Figure 9 shows a visual effect comparison of segmentation results of all methods. It can be seen that the method we proposed has a certain improvement in the dataset in this paper. Compared with the original DeepLabV3+, the ability to capture details has been improved and cracks whose pixel values are close to the background can be identified. Many locations that should be connected become disconnected during the segmentation process of other models, this problem is also alleviated by our method. Other deep learning methods even have a large number of separation cracks sticking together, which is caused by the insufficient segmentation performance. In addition, the shape and structure of cracks is not guaranteed. Experiments show that less downsampling and the addition of the Dice loss function allow the details to be effectively preserved and recovered. Comparing deep learning methods and traditional threshold segmentation methods, the noise problem is difficult to solve for threshold even though different thresholding methods are used. Although some deep learning methods are rough for object segmentation, they often do not misidentify noise.

5. Conclusions

In this paper, we propose a deep learning method to complete the CT image segmentation task of coal crack CT images. Since the target in the crack image is small, and downsampling can lose the accuracy to some extent, the OS of the backbone was proposed to be reasonably adjusted to reduce the loss of accuracy and adjusted the structure of ASPP to adapt to this adjustment. In order to solve the problem of uneven sample distribution, CE loss and Dice loss were combined to define a new loss function. The experimental results show that our method is effective and has practical application value.

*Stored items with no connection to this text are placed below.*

-- ==== Sys2Proof/Config.lean ====
section
/-! DEFINITION. What an implementation fixes (the named parameters of 00_scope.md R7) and the one
value the spec leaves free at each use (the random byte, R8 and R238). -/

namespace Sys2Proof

/-- The font table: 16 glyphs of 5 bytes, glyph `g` at `5 * g` (R22). -/
abbrev Font := Vector (Vector Byte 5) 16

/-- The three named parameters of R7, fixed for the life of an instance (R38). A statement about
every state holds for every value of them, because State carries them (log entry 1). -/
structure Config where
  /-- `STACK_DEPTH`: how many return addresses the stack can hold; `none` is `unbounded` (R25). -/
  stackDepth : Option Nat
  /-- `CYCLES_PER_TIMER_TICK`: machine cycles per timer decrement, at least 1 (R32, R128). -/
  cyclesPerTimerTick : Nat
  /-- `FONT`: the 80 bytes that reset loads at 0x000 to 0x04F (R22). -/
  font : Font
deriving DecidableEq, Repr

/-- The one condition R7 puts on the parameters: the timer ratio is at least 1. -/
abbrev Config.Wf (c : Config) : Prop := 1 ≤ c.cyclesPerTimerTick

/-- The default font table of R22. PRESUMED: the spec takes the bytes from general knowledge
(log entry 3). -/
def defaultFont : Font :=
  #v[#v[0xF0, 0x90, 0x90, 0x90, 0xF0], #v[0x20, 0x60, 0x20, 0x20, 0x70],
     #v[0xF0, 0x10, 0xF0, 0x80, 0xF0], #v[0xF0, 0x10, 0xF0, 0x10, 0xF0],
     #v[0x90, 0x90, 0xF0, 0x10, 0x10], #v[0xF0, 0x80, 0xF0, 0x10, 0xF0],
     #v[0xF0, 0x80, 0xF0, 0x90, 0xF0], #v[0xF0, 0x10, 0x20, 0x40, 0x40],
     #v[0xF0, 0x90, 0xF0, 0x90, 0xF0], #v[0xF0, 0x90, 0xF0, 0x10, 0xF0],
     #v[0xF0, 0x90, 0xF0, 0x90, 0x90], #v[0xE0, 0x90, 0xE0, 0x90, 0xE0],
     #v[0xF0, 0x80, 0x80, 0x80, 0xF0], #v[0xE0, 0x90, 0x90, 0x90, 0xE0],
     #v[0xF0, 0x80, 0xF0, 0x80, 0xF0], #v[0xF0, 0x80, 0xF0, 0x80, 0x80]]

/-- The defaults R7 recommends: an unbounded stack, one timer tick per cycle, the font of R22
(log entry 2). -/
def Config.default : Config where
  stackDepth := none
  cyclesPerTimerTick := 1
  font := defaultFont

/-- RND, the random input of R238: the byte supplied from outside to the `n`-th machine cycle. It has
no body, so nothing constrains any value of it or relates two of them (log entry 4). -/
opaque Config.rndInput (n : Nat) : Byte

end Sys2Proof
end

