-- ==== Sys2Proof/Machine/Ops.lean ====
section
/-! DEFINITION. The named operations every meaning is written with: memory (20_memory.md), registers and
the call stack (10_state.md), the timers, the display cells, and raising a condition, the one thing
this machine has where others take an exception (60_exceptions.md R259). -/

namespace Sys2Proof.Machine

/-! ## Memory (R21, R22, R60 to R64) -/

/-- What an unlisted address reads as: the reset contents, the font table at 0x000 to 0x04F and 0x00
everywhere else (R37, R61). -/
def Memory.unlisted (font : Font) (a : Nat) : Byte :=
  if h : a < 80 then (font[a / 5]'(by omega))[a % 5]'(by omega) else 0x00#8

/-- The byte at an address. -/
def Memory.read (font : Font) : Memory → Nat → Byte
  | [], a => Memory.unlisted font a
  | (k, c) :: m, a => if a = k then c else Memory.read font m a

/-- Lists a byte in front of `m`, unless it is what the address reads as unlisted. -/
def Memory.put (font : Font) (a : Nat) (b : Byte) (m : Memory) : Memory :=
  if b = Memory.unlisted font a then m else (a, b) :: m

/-- Writes one byte, keeping the canonical form. -/
def Memory.write (font : Font) : Memory → Nat → Byte → Memory
  | [], a, b => Memory.put font a b []
  | (k, c) :: m, a, b =>
    if a < k then Memory.put font a b ((k, c) :: m)
    else if a = k then Memory.put font a b m
    else (k, c) :: Memory.write font m a b

/-- Every listed address is at least `lo`, rising, below 4096, and holds something other than what it
would read as unlisted. -/
def Memory.wfFrom (font : Font) : Nat → Memory → Bool
  | _, [] => true
  | lo, (k, c) :: m =>
    decide (lo ≤ k) && decide (k < 4096) && decide (c ≠ Memory.unlisted font k)
      && Memory.wfFrom font (k + 1) m

/-- The canonical form: equal memories are equal lists. -/
def Memory.wf (font : Font) (m : Memory) : Bool := Memory.wfFrom font 0 m

/-- Writes bytes at `a`, `a + 1`, and so on. -/
def Memory.writeBytes (font : Font) : Memory → Nat → List Byte → Memory
  | m, _, [] => m
  | m, a, b :: bs => Memory.writeBytes font (Memory.write font m a b) (a + 1) bs

/-- The `n` bytes at `a`, `a + 1`, and so on. -/
def Memory.readBytes (font : Font) (m : Memory) : Nat → Nat → List Byte
  | _, 0 => []
  | a, n + 1 => Memory.read font m a :: Memory.readBytes font m (a + 1) n

/-! ## One named update per field of State -/

def State.setMem (s : State) (m : Memory) : State := { s with mem := m }
def State.setV (s : State) (v : Vector Byte 16) : State := { s with v := v }
def State.setI (s : State) (a : Addr) : State := { s with i := a }
def State.setPc (s : State) (a : Addr) : State := { s with pc := a }
def State.setStack (s : State) (l : List Addr) : State := { s with stack := l }
def State.setDisp (s : State) (d : Display) : State := { s with disp := d }
def State.setDraw (s : State) (b : Bool) : State := { s with draw := b }
def State.setKey (s : State) (k : Vector Bool 16) : State := { s with key := k }
def State.setDt (s : State) (b : Byte) : State := { s with dt := b }
def State.setSt (s : State) (b : Byte) : State := { s with st := b }
def State.setTdiv (s : State) (n : Nat) : State := { s with tdiv := n }
def State.setErr (s : State) (e : BitVec 4) : State := { s with err := e }
def State.setReport (s : State) (r : Report) : State := { s with report := r }
def State.setRndCount (s : State) (n : Nat) : State := { s with rndCount := n }

/-! ## Registers, memory bytes and keys of a state -/

/-- `V[x]` (R11, R23): every 4-bit number names a register (R92). -/
def State.reg (s : State) (x : Nibble) : Byte := s.v[x.toNat]'x.isLt

/-- `V[x] <- b` (R11, R23). -/
def State.setReg (s : State) (x : Nibble) (b : Byte) : State := s.setV (s.v.set x.toNat b x.isLt)

/-- `KEY[k]` (R30). -/
def State.keyDown (s : State) (k : Nibble) : Bool := s.key[k.toNat]'k.isLt

/-- `MemRead(a, 1)` (R64), once the range has been checked. -/
def State.memRead (s : State) (a : Nat) : Byte := Memory.read s.cfg.font s.mem a

/-- The `n` bytes from `a` on. -/
def State.memReadBytes (s : State) (a n : Nat) : List Byte := Memory.readBytes s.cfg.font s.mem a n

/-- `MemWrite(a + k, 1, bs[k])` for every `k` (R64), once the range has been checked. -/
def State.memWriteBytes (s : State) (a : Nat) (bs : List Byte) : State :=
  s.setMem (Memory.writeBytes s.cfg.font s.mem a bs)

/-- Loads bytes into the registers `k`, `k + 1`, and so on; a number past 15 names none. -/
def loadRegsFrom : Nat → List Byte → Vector Byte 16 → Vector Byte 16
  | _, [], v => v
  | k, b :: bs, v => loadRegsFrom (k + 1) bs (v.setIfInBounds k b)

/-! ## Raising a condition (R11, R127, R250, R259) -/

/-- The bit of ERR that a condition sets: bit `code - 1` (R33, R120, R250). -/
def Condition.errBit : Condition → BitVec 4
  | .noCondition => 0b0000#4
  | .unknownOpcode => 0b0001#4
  | .stackUnderflow => 0b0010#4
  | .outOfBounds => 0b0100#4
  | .stackOverflow => 0b1000#4

/-- The numeric code of a condition (R250). -/
def Condition.code : Condition → Nat
  | .noCondition => 0
  | .unknownOpcode => 1
  | .stackUnderflow => 2
  | .outOfBounds => 3
  | .stackOverflow => 4

/-- `raise <Condition>(a)` (R11, R127, R259): the report the cycle began with (its `iaddr` and `word`)
takes the condition and the address, and the condition's ERR bit is set. Nothing else changes: there
is no handler, no vector, no saved PC and no mode. It is applied to the state in which nothing of the
Execute step has happened. -/
def State.raise (s : State) (c : Condition) (a : Nat) : State :=
  (s.setReport { s.report with code := c, addr := BitVec.ofNat 13 a }).setErr (s.err ||| c.errBit)

/-- The bounds rule (R63): when the highest effective address is above 0xFFF the instruction does
nothing but raise OutOfBounds; else it has its effect. -/
def State.ifInBounds (s : State) (highest : Nat) (effect : State) : State :=
  if 0xFFF < highest then s.raise .outOfBounds highest else effect

/-! ## The call stack (R25) -/

/-- The stack holds `STACK_DEPTH` entries. -/
def State.stackFull (s : State) : Bool := s.cfg.stackDepth == some s.stack.length

/-- `push(a)` on a stack that is not full: the last element is the top. -/
def State.push (s : State) (a : Addr) : State := s.setStack (s.stack ++ [a])

/-- The top of the stack; `none` when it is empty. -/
def State.top (s : State) : Option Addr := s.stack.getLast?

/-- The removal that `pop()` does on a stack that is not empty. -/
def State.dropTop (s : State) : State := s.setStack s.stack.dropLast

/-! ## Control flow (R27, R154) -/

/-- "Skip next instruction": add 2 to the pre-advanced PC, modulo 4096, when the condition holds (R154). -/
def State.skipIf (s : State) (c : Bool) : State := if c then s.setPc (s.pc + 2) else s

/-! ## Timers (R128) -/

/-- A timer's decrement: it never goes below 0. -/
def countDown (t : Byte) : Byte := if t = 0x00#8 then t else t - 1

/-- `TimerTick()` (R128): TDIV counts cycles; when it reaches `CYCLES_PER_TIMER_TICK` it returns to 0 and
both timers count down. -/
def State.timerTick (s : State) : State :=
  if s.tdiv + 1 = s.cfg.cyclesPerTimerTick then
    ((s.setTdiv 0).setDt (countDown s.dt)).setSt (countDown s.st)
  else s.setTdiv (s.tdiv + 1)

/-! ## Display cells (R28, R200, R202) -/

/-- The cell at column `tx` of row `ty`; a coordinate outside the grid names no cell (R200). -/
def Display.cell (d : Display) (tx ty : Nat) : Bool :=
  if h : tx ≤ 63 ∧ ty ≤ 31 then (d[ty]'(by omega))[tx]'(by omega) else false

/-- `DISP[p]`, row-major: `p = x + y * 64` (R28). -/
def Display.pixel (d : Display) (p : Nat) : Bool := Display.cell d (p % 64) (p / 64)

/-- `DISP[tx + ty * 64] <- DISP[tx + ty * 64] XOR 1`; a coordinate outside the grid changes nothing. -/
def Display.toggle (d : Display) (tx ty : Nat) : Display :=
  if h : tx ≤ 63 ∧ ty ≤ 31 then
    d.set ty ((d[ty]'(by omega)).set tx (!(d[ty]'(by omega))[tx]'(by omega)) (by omega)) (by omega)
  else d

/-- The clear display: every cell 0 (R201). -/
def Display.clear : Display := Vector.replicate 32 (Vector.replicate 64 false)

/-- What DXYN works on: the display, and `c`, which says whether a cell has gone from 1 to 0 (R202). -/
structure Canvas where
  disp : Display
  collision : Bool
deriving DecidableEq, Repr

/-- One sprite bit landing on column `tx`, row `ty` (R202): a 0 or an off-grid target changes nothing;
else the cell is toggled and a cell that was 1 is a collision. -/
def Canvas.plot (c : Canvas) (bit : Bool) (tx ty : Nat) : Canvas :=
  if bit && decide (tx ≤ 63) && decide (ty ≤ 31) then
    { disp := Display.toggle c.disp tx ty, collision := c.collision || Display.cell c.disp tx ty }
  else c

/-- One sprite row: column offset `col` takes bit `7 - col` (R202, R203). -/
def Canvas.drawRow (c : Canvas) (b : Byte) (px ty : Nat) : Canvas :=
  (List.range 8).foldl (fun c col => c.plot (b.getLsbD (7 - col)) (px + col) ty) c

/-- The rows of a sprite, top row first, each one display row lower (R202). -/
def Canvas.drawRows : Canvas → List Byte → Nat → Nat → Canvas
  | c, [], _, _ => c
  | c, b :: bs, px, ty => Canvas.drawRows (c.drawRow b px ty) bs px (ty + 1)

end Sys2Proof.Machine
end

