theorem after_ret_of_append {s : State} {l : List Addr} {a : Addr} (h : s.stack = l ++ [a]) :
    after .ret s = (s.setStack l).setPc a := by
  have top : s.top = some a := by rw [State.top, h, List.getLast?_concat]
  simp only [after, top, State.dropTop, h, List.dropLast_concat]

/-- Settles O22, by the two branches of 2NNN. -/
theorem callPushesOrReports : Obligations.CallPushesOrReports := by
  intro nnn s
  refine ⟨decodeWord_encode (.call nnn), _, exec_eq _ s, ?_⟩
  split
  · next full =>
    rw [after_call_of_full full]
    exact ⟨fun _ => rfl, rfl⟩
  · next room =>
    rw [after_call_of_not_full room]
    exact ⟨fun _ => rfl, rfl⟩

/-- Settles O23, by the two branches of 00EE. -/
theorem returnPopsOrReports : Obligations.ReturnPopsOrReports := by
  refine ⟨decodeWord_encode .ret, fun s => ⟨fun l a h => ?pops, fun empty => ?reports⟩⟩
  case pops => exact ⟨_, exec_eq .ret s, by rw [after_ret_of_append h]; exact ⟨fun _ => rfl, rfl⟩⟩
  case reports => exact ⟨_, exec_eq .ret s, by rw [after_ret_of_nil empty]; exact ⟨fun _ => rfl, rfl⟩⟩

/-- Settles O24: the call leaves the pre-advanced PC on top of the old stack, and the return takes both apart. -/
theorem callThenReturnComesBack : Obligations.CallThenReturnComesBack := by
  intro nnn s u room
  refine ⟨_, exec_eq _ s, fun same => ?_⟩
  rw [after_call_of_not_full room] at same
  refine ⟨_, exec_eq .ret u, ?_⟩
  rw [after_ret_of_append (l := s.stack) (a := s.pc) same]
  exact ⟨rfl, rfl⟩

/-! ## Skips -/

theorem toNat_addr_add_two (a : Addr) : (a + 2).toNat = (a.toNat + 2) % 4096 := BitVec.toNat_add a 2

/-- An instruction that skips on a condition completes, moves PC by 2 modulo 4096 exactly when the condition
holds, and changes nothing else (R154). -/
theorem exec_of_after_eq_skipIf {i : Instr} {s : State} {c : Bool} (h : after i s = s.skipIf c) :
    ∃ t, exec i s = .next t ∧ OnlyPc s t ∧
      t.pc.toNat = if c = true then (s.pc.toNat + 2) % 4096 else s.pc.toNat := by
  refine ⟨s.skipIf c, by rw [exec_eq, h], OnlyPc.skipIf s c, ?pc⟩
  case pc => rw [State.skipIf_pc, apply_ite BitVec.toNat, toNat_addr_add_two]

/-- The same stated by a proposition that the condition decides, in either sense. -/
theorem exec_skip_iff {i : Instr} {s : State} {c : Bool} {p : Prop} [Decidable p]
    (h : after i s = s.skipIf c) (hc : c = true ↔ p) :
    ∃ t, exec i s = .next t ∧ OnlyPc s t ∧
      t.pc.toNat = if p then (s.pc.toNat + 2) % 4096 else s.pc.toNat := by
  obtain ⟨t, completes, frame, pc⟩ := exec_of_after_eq_skipIf h
  exact ⟨t, completes, frame, by rw [pc]; exact if_congr hc rfl rfl⟩

theorem exec_skip_iff_not {i : Instr} {s : State} {c : Bool} {p : Prop} [Decidable p]
    (h : after i s = s.skipIf c) (hc : c = true ↔ ¬ p) :
    ∃ t, exec i s = .next t ∧ OnlyPc s t ∧
      t.pc.toNat = if p then s.pc.toNat else (s.pc.toNat + 2) % 4096 := by
  obtain ⟨t, completes, frame, pc⟩ := exec_skip_iff h hc
  exact ⟨t, completes, frame, by rw [pc, ite_not]⟩

/-- Settles O25. -/
theorem skipsOnImmediate : Obligations.SkipsOnImmediate := by
  intro x kk s
  exact ⟨decodeWord_encode (.seImm x kk), decodeWord_encode (.sneImm x kk),
    exec_skip_iff rfl beq_iff_eq, exec_skip_iff_not rfl bne_iff_ne⟩

/-- Settles O26: the low nibble is an argument of neither meaning. -/
theorem skipsOnRegisters : Obligations.SkipsOnRegisters := by
  intro x y n s
  exact ⟨decodeWord_encode (.seReg x y n), decodeWord_encode (.sneReg x y n),
    exec_skip_iff rfl beq_iff_eq, exec_skip_iff_not rfl bne_iff_ne⟩

/-! ## The keypad -/

/-- The key that EX9E and EXA1 test is numbered by the low four bits of Vx (R210). -/
theorem toNat_keyIndex (a : Byte) : (keyIndex a).toNat = a.toNat % 16 := by
  have masked : (a &&& 0x0F#8).toNat = a.toNat % 16 := Nat.and_two_pow_sub_one_eq_mod a.toNat 4
  rw [keyIndex, BitVec.toNat_setWidth, masked, Nat.mod_mod]

/-- Settles O43. -/
theorem keySkips : Obligations.KeySkips := by
  intro x s
  refine ⟨decodeWord_encode (.skp x), decodeWord_encode (.sknp x), fun k hk => ?_⟩
  have index : keyIndex (s.reg x) = k := BitVec.eq_of_toNat_eq ((toNat_keyIndex _).trans hk.symm)
  subst index
  exact ⟨exec_of_after_eq_skipIf rfl, exec_skip_iff_not rfl (by simp)⟩

theorem after_waitKey_of_up {s : State} (up : ∀ k, s.keyDown k = false) (x : Nibble) :
    after (.waitKey x) s = s.setPc (s.pc - 2) := by
  simp only [after, firstKeyDown_eq_none.mpr up]

theorem after_waitKey_of_down {s : State} {k : Nibble} (down : s.keyDown k = true)
    (least : ∀ j : Nibble, j.toNat < k.toNat → s.keyDown j = false) (x : Nibble) :
    after (.waitKey x) s = s.setReg x (BitVec.ofNat 8 k.toNat) := by
  simp only [after, firstKeyDown_eq_some down least]

/-- Settles O44, by the two branches of FX0A. -/
theorem waitForKeyPollsOrLoads : Obligations.WaitForKeyPollsOrLoads := by
  intro x s
  refine ⟨decodeWord_encode (.waitKey x), fun up => ?polls, fun k down least => ?loads⟩
  case polls =>
    refine ⟨s.setPc (s.pc - 2), by rw [exec_eq, after_waitKey_of_up up], ?_, OnlyPc.setPc s _⟩
    rw [State.setPc_pc, BitVec.sub_add_cancel]
  case loads =>
    obtain ⟨t, completes, value, frame⟩ :=
      exec_of_after_eq_setReg (after_waitKey_of_down down least x)
    have small := k.isLt
    refine ⟨t, completes, ?_, frame⟩
    rw [value, BitVec.toNat_ofNat, Nat.mod_eq_of_lt (by omega)]

end Sys2Proof.Machine
end

section
/-! Addition, subtraction, shifts and the random byte (43_alu.md R167 to R172): the two orders of writing a result
and a flag, the values as numbers, and O30 to O33. -/

namespace Sys2Proof.Machine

Nevertheless, the presented method can be improved in the following directions. First, scale-up datasets to accommodate more complex environments. And, more data will be added to this dataset which has more complex topologies and tiny targets. Moreover, we will define a new loss function according to the specific target proportion in the data set combined with probability mathematics which may be more adaptable to the needs of the field than the loss function in this paper.

Data Availability

The experimental data used to support the findings of this study are available from the corresponding author upon request.

Conflicts of Interest

The authors declare that there are no conflicts of interest regarding the publication of this paper.

Acknowledgments

The authors would like to thank the grants supported by the Support Plan of Scientific and Technological Innovation Team in Universities of Henan Province (Grant no. 20IRTSTHN013), the State Key Laboratory Cultivation Base for Gas Geology and Gas Control (Henan Polytechnic University) (Grant no. WS2020B13).